GeorgieJo · 13/01/2014 21:27

It was my first day back at work today - I was home by 3.30pm and actually loved being in the office, but then I came home to a grumpy baby and felt so guilty.

This is my DC1, he is three months old, and I will be working three days a week to start, going up to four in six weeks time.

I was hoping to carry on bf, but only had time to express 60mls between meetings today.

To make it worse DS refused to bf at bedtime - he was happy to take the boob at 4pm but at 7pm I couldn't get him to latch on. He just wriggled and screamed, but when I tried a bottle he took 120ml quite happily...

Feel like this is the beginning of the end of breastfeeding, which I am so sad about.

I just feel so conflicted. I love my job and I am good at it.

But I can't bear the idea that DS is missing me, or that he prefers the bottle to me!

I love him so much, but I really struggled being at home and tbh it felt great to be back at work. I just wish I didn't feel so torn.

I thought that once he was born I would want to quit my job and become a SAHM. Instead I have been missing work since he was eight weeks old.

Just feel that if I was a "better" mother I wouldn't want to work. But I do, and now I am scared I will do both badly - I won't be as good at my job because I'll be a part-timer, and by leaving my baby I will be a bad mother. Guilt all round!

Sorry to moan - DH just doesn't seem to understand why I feel so bad...

OP posts:
minipie · 13/01/2014 23:46

Ah sweetheart.

First, wanting to work does not make you a worse mother. it makes you a mother with other interests and abilities, and it gives your DS variety which is good for him. sure, he may miss you at first, especially at the start but he will soon get to know the childcarer and be happy with them (and then happy to see you too).

Second, I suspect he took the bottle rather than the boob because he was tired and didn't want to have to make the effort of BFing. How much sleep did he get in the day - it may be that whoever he was with (nursery?) hasn't yet figured out how to get him to nap as much as he usually does. this will get better.
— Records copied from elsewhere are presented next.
/-- Whether a block has taken its N samples and waits for its end. -/
def State.cstFull (s : State) : Bool := s.cstPhase = phACCUM && s.cstN ≤ s.cst.pos

/-- What the end of a block gives (R152, R155, R157): its estimates and step decisions, and whether a step was taken. -/
def State.cstBlockResult (s : State) : State × Bool :=
  let n := s.cstN
  let act := s.cstActive
  let s := s.inc R.CST_BLOCKS
  let blk := (s.rd R.CST_BLOCKS).toNat
  let s := s.setCst (fun c => { c with advice := List.replicate 32 none })
  let grad (i : Nat) : Int := cstGrad (s.cst.iAcc.getD i 0) (s.cstAmp i) n
  let expl := act.foldl (fun (a : Int) i => a + grad i * grad i * (s.cstAmp i * s.cstAmp i : Nat)) 0
  let vr : Int := max 1 ((s.cst.sjj - s.cst.sj * s.cst.sj / n) / n - expl / (2 ^ 33 : Nat))
  let s := s.wr64 R.CST_VR_LO R.CST_VR_HI vr.toNat
  let rr (i : Nat) : Nat :=
    (256 * (grad i * grad i).toNat * (s.cstAmp i * s.cstAmp i) * n) / (2 ^ 33 * vr.toNat)
  let s := act.foldl (fun (s : State) i =>
    let s := s.wr (R.CST_MF_G i) (iword (sat32 (grad i)))
    let s := s.wr (R.CST_MF_R i) (word (min 0xFFFFFFFF (rr i)))
    let d := cstDerr (s.cst.iAcc.getD i 0) (s.cst.qAcc.getD i 0) n (s.cstM i)
    (s.wf_ (R.CST_MF_DERR i) 15 0 (iword (clampI (-32768) 32767 d)).toNat).wb (R.CST_MF_DERR i) 18 true) s
  act.foldl (fun (acc : State × Bool) i =>
    let y := acc.1.cstDecide i (grad i) (rr i) blk
    (y.1, acc.2 || y.2)) (s, false)

/-- A block in progress is discarded and counted (R154); one that has its N samples has ended and gives its result. -/
def State.cstDiscard (s : State) : State :=
  if s.cstFull then s.cstBlockResult.1 else if s.cstPhase = phACCUM then s.inc R.CST_DISCARDED else s

/-- Clears the accumulators (R151). -/
def State.cstClear (s : State) : State :=
  s.setCst (fun c => { c with iAcc := List.replicate 32 0, qAcc := List.replicate 32 0, sj := 0, sjj := 0 })

/-- HOLD begins, or IDLE where nothing dithers (R154), with no block in progress. -/
def State.cstHoldNow (s : State) : State :=
  let t := s.cstClear
  let t := t.setCst (fun c => { c with pos := 0, hold := t.cstHoldLen })
  t.cstShow (if t.cstActive.isEmpty then phIDLE else phHOLD)

/-- Enters HOLD (R154): the block in progress is discarded. -/
def State.cstHold (s : State) : State := s.cstDiscard.cstHoldNow

/-- A block starts: configuration comes into force (R154); none starts while the set conflicts (R149). -/
def State.cstBlockStart (s : State) : State :=
  let t := (s.cstTake).cstClear
  let t := t.setCst (fun c => { c with pos := 0 })
  if t.cstActive.isEmpty || t.cstConflict then t.cstShow phIDLE else t.cstShow phACCUM

/-- The end of a block after N samples (R152 to R155, R157): its result, then ACCUM again, or HOLD where a step was taken. -/
def State.cstBlockEnd (s : State) : State :=
  if !s.cstFull then s
  else
    let r := s.cstBlockResult
    if r.2 then r.1.cstHoldNow else r.1.cstBlockStart

/-- A saturation discards the block in progress and the next block starts (R147, R151, R154). -/
def State.cstSpoil (s : State) : State := (s.inc R.CST_DISCARDED).cstBlockStart

/-- The end of HOLD after H samples (R154). -/
def State.cstHoldEnd (s : State) : State :=
  if s.cstPhase = phHOLD && s.cst.hold ≤ s.cst.pos then s.cstBlockStart else s

/-- The cost of R147: each term, its saturated display, the saturated sum and whether it saturated. -/
def State.cstCost (s : State) : State × Int × Bool :=
  let term (t : Nat) : Int :=
    let c := s.cstW (R.CST_TERM_CFG t)
    if fld c 14 12 = 0 then 0
    else
      let v := s.sigI (fld c 8 0)
      let x := if bit c 15 then ((v - (s.cstW (R.CST_TERM_REF t)).toInt).natAbs : Int) else v
      asr (x * (s.cstW (R.CST_TERM_W t)).toInt) (fld c 20 16)
  let sum := (List.range 8).foldl (fun (a : Int) t => a + term t) 0
  let j := sat32 sum
  let s := (List.range 8).foldl (fun (s : State) t => s.wr (R.CST_TERM_LAST t) (iword (sat32 (term t)))) s
  let s := (s.wr R.CST_J (iword j)).wb R.CST_STATUS 4 (sum != j)
  (if sum != j then s.inc R.CST_SAT else s, j, sum != j)

/-- Whether freeze entry `f` is active (R158). -/
def State.frzActive (s : State) (f : Nat) : Bool :=
  let c := s.cstW (R.CST_FRZ_CFG f)
  let thr := (s.cstW (R.CST_FRZ_THR f)).toInt
  let v := s.sigI (fld c 8 0)
  if fld c 11 9 = 0 then false
  else if !s.sigOk (fld c 8 0) && !bit c 15 then true
  else
    match fld c 11 9 with
    | 1 => decide (v < thr)
    | 2 => decide (thr < v)
    | 3 => decide (thr < ((v - s.cst.frzRef.getD f 0).natAbs : Int))
    | 4 => v != 0
    | _ => false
Honestly it does not reflect his feelings for you in any way.

if you are worried that he'll get used to the bottle and refuse the breast, you could try him on a sippy cup. if he can drink from that, ask your childcarer to use that instead of a bottle. he may be a bit young though.

3 days a week is a great balance IMO. and being a part timer doesn't mean you're less good at your job - you're just doing less of it but that doesn't mean you're less good iyswim.